**Exercise description:**
Given the entries that follow, write out exactly the lines starting at the one containing "decode 0xFA15#16 = .ok" and ending at the one containing "encodeBytes (.draw 1", both ends included, and only those.

[Collected data entries]
'''

-- ==== Sys2Proof/Machine/Core.lean ====
section
/-! DEFINITION. The machine as the host runs it. -/

def Sys2Proof.core : Host.Core := { State := Sys2Proof.Machine.State, Fault := Sys2Proof.Machine.Fault, Refusal := Sys2Proof.Machine.Refusal, step := Sys2Proof.Machine.step, reset := Sys2Proof.Machine.State.reset }
end

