/-- No bit of a word is lost in decoding but the ignored low nibble of `5xy_` and `9xy_` (R78, decision D13). -/
def Obligations.DecodedWordsEncodeBack : Prop :=
  ∀ (w : Word) (i : Instr), decode w = .ok i →
    match i with
    | .seReg _ _ | .sneReg _ _ => encode i = w &&& 0xFFF0#16
    | _ => encode i = w

/-- "decode(w) either returns exactly one well-defined Instruction or a decode error": a word that decodes selects exactly
the row of its instruction among the 34 of R76, every other word selects none and is `UnknownOpcode` (R75). -/
def Obligations.EachWordSelectsOneRowOrNone : Prop :=
  ∀ w : Word,
    (∀ i, decode w = .ok i → i.row ∈ opcodeTable ∧ ∀ r ∈ opcodeTable, r.selects w = true ↔ r = i.row) ∧
    (∀ e, decode w = .error e → e = .unknownOpcode w ∧ ∀ r ∈ opcodeTable, r.selects w = false)

/-- The words that raise `UnknownOpcode` are exactly the four illegal spaces of R79 (R80 by decision D2, sub-opcodes GK1). -/
def Obligations.IllegalWordsAreTheFourSpaces : Prop :=
  ∀ w : Word, (decode w = .error (.unknownOpcode w) ↔ wordLegal w = false) ∧ ((∃ i, decode w = .ok i) ↔ wordLegal w = true)

/-! ### The event Step -/

/-- A step runs the decoded instruction: in `Running` mode, when a `Step` is next and PC passes the fetch checks, the bytes at
PC and PC + 1, the lower address the more significant (20_memory.md R51), decode to `i`, and the step is `exec i` on the
state with that event taken off the schedule (40_step.md R91; the schedule is the model's, log 1). -/
def Obligations.StepRunsTheDecodedInstruction : Prop :=
  ∀ (s : State) (i : Instr), s.nextEvent = .step → s.mode = .running →
    s.pc.toNat + 1 ≤ 0xFFF → s.pc.toNat % 2 = 0 →
    decode (s.byteAt s.pc.toNat ++ s.byteAt (s.pc.toNat + 1)) = .ok i →
    step s = exec i s.popEvent ∧ s.popEvent = { s with schedule := s.schedule.rest }

/-- `Step` is a total function (40_step.md R90): no step faults, and a step is refused only where its event is a `Reset`
with an oversized image (70_reset_and_hazards.md R211). -/
def Obligations.OnlyOversizedResetStops : Prop :=
  (∀ (i : Instr) (s : State), ∃ t, exec i s = .next t) ∧
  ∀ s : State, (∃ t, step s = .next t) ∨
    ∃ image, s.nextEvent = .reset image ∧ 3584 < image.length ∧ step s = .refused (.imageTooLarge image.length)

/-- The fetch checks of 40_step.md R92 in their order (decisions D3 and D4): out of bounds first, then an odd PC. -/
def Obligations.FetchFaultsAreRaised : Prop :=
  ∀ s : State, s.nextEvent = .step → s.mode = .running →
    (0xFFF < s.pc.toNat + 1 → ∃ t, step s = .next t ∧ FaultEntered s.popEvent t .outOfBounds 0x0000 s.pc) ∧
    (s.pc.toNat + 1 ≤ 0xFFF → s.pc.toNat % 2 = 1 →
      ∃ t, step s = .next t ∧ FaultEntered s.popEvent t .misalignedPC 0x0000 s.pc)

/-- 40_step.md R93: a fetched word that does not decode raises `UnknownOpcode` with the word in the record. -/
def Obligations.UnknownWordsHalt : Prop :=
  ∀ (s : State) (w : Word), s.nextEvent = .step → s.mode = .running →
    s.pc.toNat + 1 ≤ 0xFFF → s.pc.toNat % 2 = 0 → w = s.byteAt s.pc.toNat ++ s.byteAt (s.pc.toNat + 1) →
    decode w = .error (.unknownOpcode w) →
    ∃ t, step s = .next t ∧ FaultEntered s.popEvent t .unknownOpcode w 0x0000

/-- A `Step` in `AwaitingKey(x)` (40_step.md R95, decision D15): the least newly pressed key completes the wait; with none
the machine goes on waiting; the keys are sampled in both cases. -/
def Obligations.WaitingStepPollsTheKeys : Prop :=
  ∀ (s : State) (x : RegIdx), s.nextEvent = .step → s.mode = .awaitingKey x →
    (∀ k : Fin 16, NewlyDown s k → (∀ j : Fin 16, j < k → ¬ NewlyDown s j) →
      ∃ t, step s = .next t ∧ (t.getV x).toNat = k.val ∧ RegsKept s t [x] ∧ BytesKept s t ∧ PixelsKept s t ∧
        t = { s.popEvent with v := t.v, pc := s.pc + 2, mode := .running, keyPrev := s.keys }) ∧
    ((∀ k : Fin 16, ¬ NewlyDown s k) → step s = .next { s.popEvent with keyPrev := s.keys })

/-- `Halted` is terminal (40_step.md R96, 10_state.md R39 d, decision D21): a `Step` changes nothing and the recorded fault
is reported again; no event but `Reset` changes anything other than DT, ST and KEYS. -/
def Obligations.HaltedIsTerminal : Prop :=
  ∀ s : State, s.mode = .halted →
    (s.nextEvent = .step → step s = .next s.popEvent ∧ s.popEvent.report = .faulted s.fault) ∧
    ((∀ image, s.nextEvent ≠ .reset image) →
      ∃ t, step s = .next t ∧ t = { s.popEvent with dt := t.dt, st := t.st, keys := t.keys } ∧
        BytesKept s t ∧ PixelsKept s t ∧ RegsKept s t [])

/-- There is no return from `Halted` and no second fault; the only exit is the host's `Reset`, which discards all state with
FAULT (60_exceptions.md, "Return and nesting"). After it every element is at its reset value (by decision D19, log 7) and
memory holds the image and else its reset bytes (D16); the model's own font, draws and schedule stay (logs 1 to 3). A halted
state has gone wrong and is never a finished one (the convention of D29). -/
def Obligations.HaltedIsLeftOnlyByReset : Prop :=
  ∀ s t : State, s.mode = .halted → step s = .next t →
    s.goneWrong = true ∧ s.finished = false ∧
    ((t.mode = .halted ∧ t.fault = s.fault ∧ t.pc = s.pc) ∨
      ∃ image, s.nextEvent = .reset image ∧ t.mode = .running ∧ t.fault = .none ∧
        t = { State.reset with mem := t.mem, font := s.font, draws := s.draws, schedule := s.schedule.rest } ∧
        ∀ a, t.byteAt a =
          if 0x200 ≤ a ∧ a < 0x200 + image.length then image.getD (a - 0x200) 0 else s.font.resetByte a)

/-- 60_exceptions.md R186: a `Step` in `Running` mode that ends in `Halted` has written MODE and FAULT and nothing else;
FAULT.pc is the PC of the faulting instruction, and the host is told of the record. -/
def Obligations.FaultsWriteOnlyModeAndFault : Prop :=
  ∀ s t : State, s.nextEvent = .step → s.mode = .running → step s = .next t → t.mode = .halted →
    ∃ kind opcode addr, kind ≠ .none ∧ FaultEntered s.popEvent t kind opcode addr

/-- The table of 60_exceptions.md R181 (its record layout by decision D20): which kind a faulting `Step` records, when, and
with which opcode and address. The opcode of a fault after the fetch is the fetched word (the model encodes the instruction
to get it, log 6). -/
def Obligations.FaultRecordsAreAsTabled : Prop :=
  ∀ (s t : State) (w : Word), s.nextEvent = .step → s.mode = .running → step s = .next t → t.mode = .halted →
    w = s.byteAt s.pc.toNat ++ s.byteAt (s.pc.toNat + 1) →
    if 0xFFF < s.pc.toNat + 1 then t.fault = ⟨.outOfBounds, s.pc, 0, s.pc⟩
    else if s.pc.toNat % 2 = 1 then t.fault = ⟨.misalignedPC, s.pc, 0, s.pc⟩
    else if wordLegal w = false then t.fault = ⟨.unknownOpcode, s.pc, w, 0⟩
    else
      (w = 0x00EE ∧ s.sp.val = 0 ∧ t.fault = ⟨.stackUnderflow, s.pc, w, 0⟩) ∨
      ((∃ nnn, decode w = .ok (.call nnn)) ∧ s.sp.val = 16 ∧ t.fault = ⟨.stackOverflow, s.pc, w, 0⟩) ∨
      (∃ i m, decode w = .ok i ∧ accessReach i = some m ∧ 0xFFF < s.i.toNat + m ∧
        t.fault = ⟨.outOfBounds, s.pc, w, s.i⟩)

/-- How each instruction class advances PC (10_state.md, the table of section 4). A faulting instruction leaves it; `CALL`
goes to its target after pushing PC + 2 (decision D6); `JP V0` is not reduced (D5); `LD Vx, K` leaves PC, and the later
`Step` that sees a key press adds 2 (D15). When a skip's condition holds is said by 42_skip.md: the comparisons (register
forms by D13), and for `SKP` and `SKNP` the key Vx modulo 16 (D14). -/
def Obligations.EachClassAdvancesPc : Prop :=
  (∀ (i : Instr) (s t : State), s.mode = .running → exec i s = .next t →
    t.pc =
      if t.mode = .halted then s.pc
      else
        match i with
        | .seImm x kk => if s.getV x = kk then s.pc + 4 else s.pc + 2
        | .sneImm x kk => if s.getV x = kk then s.pc + 2 else s.pc + 4
        | .seReg x y => if s.getV x = s.getV y then s.pc + 4 else s.pc + 2
        | .sneReg x y => if s.getV x = s.getV y then s.pc + 2 else s.pc + 4
        | .skipKey x => if s.keys.getLsbD ((s.getV x).toNat % 16) = true then s.pc + 4 else s.pc + 2
        | .skipNoKey x => if s.keys.getLsbD ((s.getV x).toNat % 16) = true then s.pc + 2 else s.pc + 4
        | .jp nnn => BitVec.ofNat 16 nnn.toNat
        | .jpV0 nnn => BitVec.ofNat 16 (nnn.toNat + (s.getV 0).toNat)
        | .call nnn => BitVec.ofNat 16 nnn.toNat
        | .ret => s.stack.toList.getD (s.sp.val - 1) 0
        | .waitKey _ => s.pc
        | _ => s.pc + 2) ∧
  (∀ (nnn : Addr12) (s t : State) (k : Fin 16), s.sp.val = k.val → exec (.call nnn) s = .next t →
    t.stack[k.val]'(k.isLt) = s.pc + 2) ∧
  (∀ (s t : State) (x : RegIdx), s.nextEvent = .step → s.mode = .awaitingKey x → step s = .next t →
    t.pc = if t.mode = .running then s.pc + 2 else s.pc)

/-! ### The other events -/

/-- `Tick` decrements both timers, each with floor 0, in every mode (45_timers_keys.md R166, decision D21), and touches
nothing else; `sound_active` follows ST (60_exceptions.md R198). -/
def Obligations.TickDecrementsBothTimers : Prop :=
  ∀ s : State, s.nextEvent = .tick →
    ∃ t, step s = .next t ∧ t.dt.toNat = s.dt.toNat - 1 ∧ t.st.toNat = s.st.toNat - 1 ∧
      t = { s.popEvent with dt := t.dt, st := t.st } ∧ t.soundActive = decide (1 < s.st.toNat)

/-- `sound_active` is ST > 0, a function of ST alone (60_exceptions.md section 7). `LD ST, Vx` and `Tick` change it as they
change ST: it is set exactly when the new ST is not 0. No other instruction changes it, and of the events besides `Step`
only `Tick` and `Reset` (the latter by the reset value of ST, D19). A `Step` reports success, or in `Halted` the record of
FAULT (40_step.md section 5). -/
def Obligations.StatusOutputsFollowTheState : Prop :=
  (∀ s : State, s.soundActive = true ↔ 0 < s.st.toNat) ∧
  (∀ (x : RegIdx) (s : State), ∃ t, exec (.ldStVx x) s = .next t ∧ (t.soundActive = true ↔ s.getV x ≠ 0)) ∧
  (∀ s : State, s.nextEvent = .tick → ∃ t, step s = .next t ∧ (t.soundActive = true ↔ 1 < s.st.toNat)) ∧
  (∀ (i : Instr) (s t : State), exec i s = .next t → t.soundActive ≠ s.soundActive → ∃ x, i = .ldStVx x) ∧
  (∀ s t : State, step s = .next t → t.soundActive ≠ s.soundActive →
    s.nextEvent = .step ∨ s.nextEvent = .tick ∨ ∃ image, s.nextEvent = .reset image) ∧
  ∀ s : State, (s.mode = .halted → s.report = .faulted s.fault) ∧ (s.mode ≠ .halted → s.report = .ok)

/-- Any number of `Tick` events in a row, wherever they come from, subtracts that number with floor 0 and never wraps
(45_timers_keys.md R166). -/
def Obligations.RepeatedTicksStopAtZero : Prop :=
  ∀ (n : Nat) (s : State), (∀ k < n, s.schedule.event k = .tick) →
    ∃ t, Sys2Proof.core.run n s = .next t ∧ t.dt.toNat = s.dt.toNat - n ∧ t.st.toNat = s.st.toNat - n ∧
      t = { s with dt := t.dt, st := t.st, schedule := s.schedule.drop n }

/-- 45_timers_keys.md R167: `SetKeys(k)` replaces each key flag by the bit of `k`, in every mode, and touches nothing else,
not KEY_PREV either. -/
def Obligations.SetKeysReplacesTheFlags : Prop :=
  ∀ (s : State) (k : BitVec 16), s.nextEvent = .setKeys k →
    ∃ t, step s = .next t ∧ (∀ j : Fin 16, t.keys.getLsbD j.val = k.getLsbD j.val) ∧
      t = { s.popEvent with keys := t.keys }

/-- An accepted `Reset(image)` puts every element to its reset value and loads the font and the image byte for byte
(70_reset_and_hazards.md R210, values by decisions D16 and D19); font, draws and schedule are the model's
own fields (logs 1 to 3), and so is the canonical form of the memory list (log 10). -/
def Obligations.ResetLoadsFontAndImage : Prop :=
  ∀ (s : State) (image : List Byte), s.nextEvent = .reset image → image.length ≤ 3584 →
    ∃ t, step s = .next t ∧
      t = { State.reset with mem := t.mem, font := s.font, draws := s.draws, schedule := s.schedule.rest } ∧
      (∀ k, k < image.length → t.byteAt (0x200 + k) = image.getD k 0) ∧
      (∀ k : Fin 80, t.byteAt (s.font.base.val + k.val) = s.font.data[k.val]'(k.isLt)) ∧
      (∀ a, (a < s.font.base.val ∨ s.font.base.val + 80 ≤ a) → (a < 0x200 ∨ 0x200 + image.length ≤ a) → t.byteAt a = 0) ∧
      t.memOk

/-- A `Reset` with more than 3584 bytes is refused as a whole, and exactly then: no state
follows it. An accepted image is never truncated (70_reset_and_hazards.md section 1). The model's initial state is the
result of a successful `Reset`, of the empty image: the model's choice (log 5). -/
def Obligations.OversizedImageIsRefused : Prop :=
  (∀ (s : State) (image : List Byte), s.nextEvent = .reset image →
    (step s = .refused (.imageTooLarge image.length) ↔ 3584 < image.length) ∧
    (image.length ≤ 3584 →
      ∃ t, step s = .next t ∧ ∀ k, k < image.length → t.byteAt (0x200 + k) = image.getD k 0)) ∧
  step { State.reset with schedule := .listing [.reset []] } = .next State.reset
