-- ==== Sys2Proof/Tests/Slice0.lean ====
section
/-! SUPPORT. Tests: words of spec/30_encoding.md R72 and R76, vectors of spec/95_test_vectors.md (named by their ids), an
ill-formed term for each check, and for each obligation with hypotheses a state and operands that meet them. -/

namespace Sys2Proof.Tests

open Sys2Proof Sys2Proof.Machine

/-- The reset state with words stored from 0x200 on. -/
def loaded (ws : List Word) : State := State.reset.store 0x200 (ws.flatMap wordBytes)

/-- What one reads off the next state an outcome answers. -/
def got {α : Type} (o : Outcome) (f : State → α) : Option α :=
  match o with
  | .next t => some (f t)
  | .fault _ => none
  | .refused _ => none

/-- Two registers and VF. -/
def regs (x y : RegIdx) (s : State) : Byte × Byte × Byte := (s.getV x, s.getV y, s.getV 15)

/-! ### Encodings: a word written out from R76 for every constructor -/

theorem test_decode_display : decode 0x00E0#16 = .ok .cls ∧ decode 0xD125#16 = .ok (.draw 1 2 5) := by decide

theorem test_decode_flow :
    decode 0x00EE#16 = .ok .ret ∧ decode 0x1ABC#16 = .ok (.jp 0xABC) ∧ decode 0x2ABC#16 = .ok (.call 0xABC) ∧
      decode 0xBABC#16 = .ok (.jpV0 0xABC) := by decide

theorem test_decode_skip :
    decode 0x3A56#16 = .ok (.seImm 0xA 0x56) ∧ decode 0x4A56#16 = .ok (.sneImm 0xA 0x56) ∧
      decode 0x5AB7#16 = .ok (.seReg 0xA 0xB) ∧ decode 0x9AB0#16 = .ok (.sneReg 0xA 0xB) ∧
      decode 0xEA9E#16 = .ok (.skipKey 0xA) ∧ decode 0xEAA1#16 = .ok (.skipNoKey 0xA) := by decide

theorem test_decode_alu_moves :
    decode 0x6A56#16 = .ok (.ldImm 0xA 0x56) ∧ decode 0x7A56#16 = .ok (.addImm 0xA 0x56) ∧
      decode 0x8AB0#16 = .ok (.ldReg 0xA 0xB) ∧ decode 0x8AB1#16 = .ok (.orReg 0xA 0xB) ∧
      decode 0x8AB2#16 = .ok (.andReg 0xA 0xB) ∧ decode 0x8AB3#16 = .ok (.xorReg 0xA 0xB) := by decide

theorem test_decode_alu_flags :
    decode 0x8AB4#16 = .ok (.addReg 0xA 0xB) ∧ decode 0x8AB5#16 = .ok (.sub 0xA 0xB) ∧
      decode 0x8AB6#16 = .ok (.shr 0xA 0xB) ∧ decode 0x8AB7#16 = .ok (.subn 0xA 0xB) ∧
      decode 0x8ABE#16 = .ok (.shl 0xA 0xB) ∧ decode 0xCA0F#16 = .ok (.rnd 0xA 0x0F) := by decide

theorem test_decode_memory :
    decode 0xAABC#16 = .ok (.ldI 0xABC) ∧ decode 0xFA1E#16 = .ok (.addI 0xA) ∧ decode 0xFA29#16 = .ok (.ldF 0xA) ∧
      decode 0xFA33#16 = .ok (.movBcd 0xA) ∧ decode 0xFA55#16 = .ok (.writeM 0xA) ∧
      decode 0xFA65#16 = .ok (.readM 0xA) := by decide

theorem test_decode_timers_keys :
    decode 0xFA07#16 = .ok (.ldVxDt 0xA) ∧ decode 0xFA0A#16 = .ok (.waitKey 0xA) ∧
      decode 0xFA15#16 = .ok (.ldDtVx 0xA) ∧ decode 0xFA18#16 = .ok (.ldStVx 0xA) := by decide

/-- The high byte comes first (20_memory.md R51). -/
theorem test_bytes_are_big_endian :
    encodeBytes (.draw 1 2 5) = [0xD1, 0x25] ∧ decodeBytes [0x12, 0x04, 0xFF] = .ok (.jp 0x204, [0xFF]) := by decide

theorem test_decode_truncated : decodeBytes [] = .error .truncated ∧ decodeBytes [0x12] = .error .truncated := by decide

theorem test_table_word :
    decodeTableWord 16 0xF465 = some (.readM 4) ∧ decodeTableWord 16 0x0000 = none ∧
      decodeTableWord 8 0x12E0 = some .cls := by decide

/-- Spellings of 95_test_vectors.md A1, A22, A24, F10, I16, I20. -/
theorem test_asm :
    (Instr.ldImm 3 0xAB).asm = "LD V3, 0xAB" ∧ (Instr.shr 2 0).asm = "SHR V2" ∧ (Instr.shr 2 0xA).asm = "SHR V2, VA" ∧
      (Instr.jpV0 0x300).asm = "JP V0, 0x300" ∧ (Instr.writeM 1).asm = "LD [I], V1" ∧
      (Instr.readM 2).asm = "LD V2, [I]" := by decide

/-- Lines of R82 with the source's names, the directives of R83, and lines that name no instruction. -/
theorem test_asm_lines :
    asmLine "WAITKEY VF" = some (.instr (.waitKey 15)) ∧ asmLine "DB 0xF0, 144" = some (.bytes [0xF0, 0x90]) ∧
      asmLine "DW 0x120A" = some (.word 0x120A) ∧ asmLine "LD V0, 256" = none ∧ asmLine "JP V1, 0x300" = none ∧
      asmLine "NOP" = none := by decide

/-- The listing and the image of program P3 (Part 4). -/
theorem test_asm_P3 :
    assemble ["LD I, 0x210", "LD V0, 0x3E", "LD V1, 0x1F", "DRW V0, V1, 2", "LD V2, VF", "ADD V0, 0x01",
        "DRW V0, V1, 2", "JP 0x20E", "DB 0xF0, 0x90"] =
      some [0xA2, 0x10, 0x60, 0x3E, 0x61, 0x1F, 0xD0, 0x12, 0x82, 0xF0, 0x70, 0x01, 0xD0, 0x12, 0x12, 0x0E, 0xF0, 0x90] := by
  decide

/-! ### Ill-formed terms -/

/-- One word of each illegal space of R79 (X1, X4, X6, X8), and the neighbours that are legal. -/
theorem test_illegal_words_refused :
    wordLegal 0x0000 = false ∧ wordLegal 0x8128 = false ∧ wordLegal 0xE19F = false ∧ wordLegal 0xF000 = false ∧
      wordLegal 0x00E0 = true ∧ wordLegal 0x8127 = true ∧ wordLegal 0xE19E = true ∧ wordLegal 0xF007 = true := by decide

theorem test_illegal_words_do_not_decode :
    decode 0x00E1#16 = .error (.unknownOpcode 0x00E1) ∧ decode 0x812F#16 = .error (.unknownOpcode 0x812F) ∧
      decode 0xE0A2#16 = .error (.unknownOpcode 0xE0A2) ∧ decode 0xF175#16 = .error (.unknownOpcode 0xF175) := by decide

theorem test_opcode_table : opcodeTable.length = 34 ∧ opcodeTable.Pairwise (· ≠ ·) := by decide

/-- E15, E16. -/
theorem test_image_length :
    imageWellFormed (List.replicate 3584 0) = true ∧ imageWellFormed (List.replicate 3585 0) = false := by
  constructor <;> rw [imageWellFormed, List.length_replicate] <;> decide

/-- A list out of order, with a repeat, beyond 0xFFF, with a byte equal to its reset byte. -/
theorem test_memory_form :
    Memory.wf Config.defaultFont [(0x300, 1), (0x200, 2)] = false ∧
      Memory.wf Config.defaultFont [(0x300, 1), (0x300, 2)] = false ∧
      Memory.wf Config.defaultFont [(0x1000, 1)] = false ∧ Memory.wf Config.defaultFont [(0x300, 0)] = false ∧
      Memory.wf Config.defaultFont [(0x000, 0xF0)] = false ∧
      Memory.wf Config.defaultFont [(0x000, 0), (0xFFF, 1)] = true := by decide

/-- 10_state.md R39 b at its limits. -/
theorem test_return_address :
    returnAddress 0x000 = false ∧ returnAddress 0x203 = false ∧ returnAddress 0x1002 = false ∧
      returnAddress 0x002 = true ∧ returnAddress 0x1000 = true := by decide

/-! ### Register file and ALU (vectors A) -/

theorem test_A1_ldImm : got (step (loaded [0x63AB])) (fun t => (t.getV 3, t.pc)) = some (0xAB, 0x202) := by decide
theorem test_A4_addImm :
    got (step ((loaded [0x7101]).setV 1 0xFF |>.setV 15 1)) (regs 1 1) = some (0x00, 0x00, 0x01) := by decide
theorem test_A6_ldReg : got (step ((loaded [0x81F0]).setV 15 1)) (regs 1 0) = some (0x01, 0x00, 0x01) := by decide
theorem test_A7_or :
    got (step ((loaded [0x8011]).setV 0 0xF0 |>.setV 1 0x0F |>.setV 15 1)) (regs 0 1) = some (0xFF, 0x0F, 0x01) := by decide
theorem test_A8_and :
    got (step ((loaded [0x8012]).setV 0 0xF3 |>.setV 1 0x3F |>.setV 15 1)) (regs 0 1) = some (0x33, 0x3F, 0x01) := by decide
theorem test_A9_xor :
    got (step ((loaded [0x8013]).setV 0 0xFF |>.setV 1 0x0F |>.setV 15 1)) (regs 0 1) = some (0xF0, 0x0F, 0x01) := by decide
theorem test_S2_add :
    got (step ((loaded [0x8014]).setV 0 0xFF |>.setV 1 0x01)) (regs 0 1) = some (0x00, 0x01, 0x01) := by decide
theorem test_A14_add_into_flag :
    got (step ((loaded [0x8F14]).setV 15 0xFF |>.setV 1 0x03)) (regs 15 1) = some (0x01, 0x03, 0x01) := by decide
theorem test_S3_sub :
    got (step ((loaded [0x8015]).setV 0 0x05 |>.setV 1 0x0A)) (regs 0 1) = some (0xFB, 0x0A, 0x00) := by decide
theorem test_A17_sub_equal :
    got (step ((loaded [0x8015]).setV 0 0x07 |>.setV 1 0x07)) (regs 0 1) = some (0x00, 0x07, 0x01) := by decide
theorem test_A24_shr :
    got (step ((loaded [0x82A6]).setV 2 0xFF |>.setV 10 0x12)) (regs 2 10) = some (0x7F, 0x12, 0x01) := by decide
theorem test_A26_shr_flag : got (step ((loaded [0x8F06]).setV 15 0x02)) (regs 15 0) = some (0x00, 0x00, 0x00) := by decide
theorem test_A28_subn :
    got (step ((loaded [0x8017]).setV 0 0x0A |>.setV 1 0x05)) (regs 0 1) = some (0xFB, 0x05, 0x00) := by decide
theorem test_A30_shl : got (step ((loaded [0x820E]).setV 2 0x81)) (regs 2 0) = some (0x02, 0x00, 0x01) := by decide
theorem test_A32_shl_flag : got (step ((loaded [0x8F0E]).setV 15 0x80)) (regs 15 0) = some (0x01, 0x00, 0x01) := by decide
/-- A36: whatever the draw, V2 is it; the counter moves on. -/
theorem test_A36_rnd : got (step (loaded [0xC2FF])) (·.draws) = some 1 := by decide

/-! ### Skips (vectors K) -/

theorem test_K1_K2_seImm :
    got (step (loaded [0x3100])) (·.pc) = some 0x204 ∧ got (step ((loaded [0x3100]).setV 1 1)) (·.pc) = some 0x202 := by
  decide
theorem test_K3_K4_sneImm :
    got (step ((loaded [0x4100]).setV 1 5)) (·.pc) = some 0x204 ∧
      got (step ((loaded [0x4105]).setV 1 5)) (·.pc) = some 0x202 := by decide
theorem test_K6_seReg : got (step ((loaded [0x501F]).setV 0 7 |>.setV 1 7)) (·.pc) = some 0x204 := by decide
theorem test_K9_sneReg : got (step ((loaded [0x9010]).setV 0 7 |>.setV 1 8)) (·.pc) = some 0x204 := by decide
theorem test_K14_skp :
    got (step ({ loaded [0xE29E] with keys := 0x0020 }.setV 2 0xF5)) (·.pc) = some 0x204 := by decide
theorem test_K15_K16_sknp :
    got (step ({ loaded [0xE2A1] with keys := 0x0020 }.setV 2 5)) (·.pc) = some 0x202 ∧
      got (step ({ loaded [0xE2A1] with keys := 0xFFDF }.setV 2 5)) (·.pc) = some 0x204 := by decide
/-- K18: a skip from the last slot does not fault. -/
theorem test_K18_skip_past_the_end :
    got (step { State.reset.store 0xFFE [0x30, 0x00] with pc := 0xFFE }) (fun t => (t.pc, t.mode)) =
      some (0x1002, .running) := by decide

'''

**Task answer:**
      decode 0xFA15#16 = .ok (.ldDtVx 0xA) ∧ decode 0xFA18#16 = .ok (.ldStVx 0xA) := by decide

/-- The high byte comes first (20_memory.md R51). -/
theorem test_bytes_are_big_endian :
    encodeBytes (.draw 1 2 5) = [0xD1, 0x25] ∧ decodeBytes [0x12, 0x04, 0xFF] = .ok (.jp 0x204, [0xFF]) := by decide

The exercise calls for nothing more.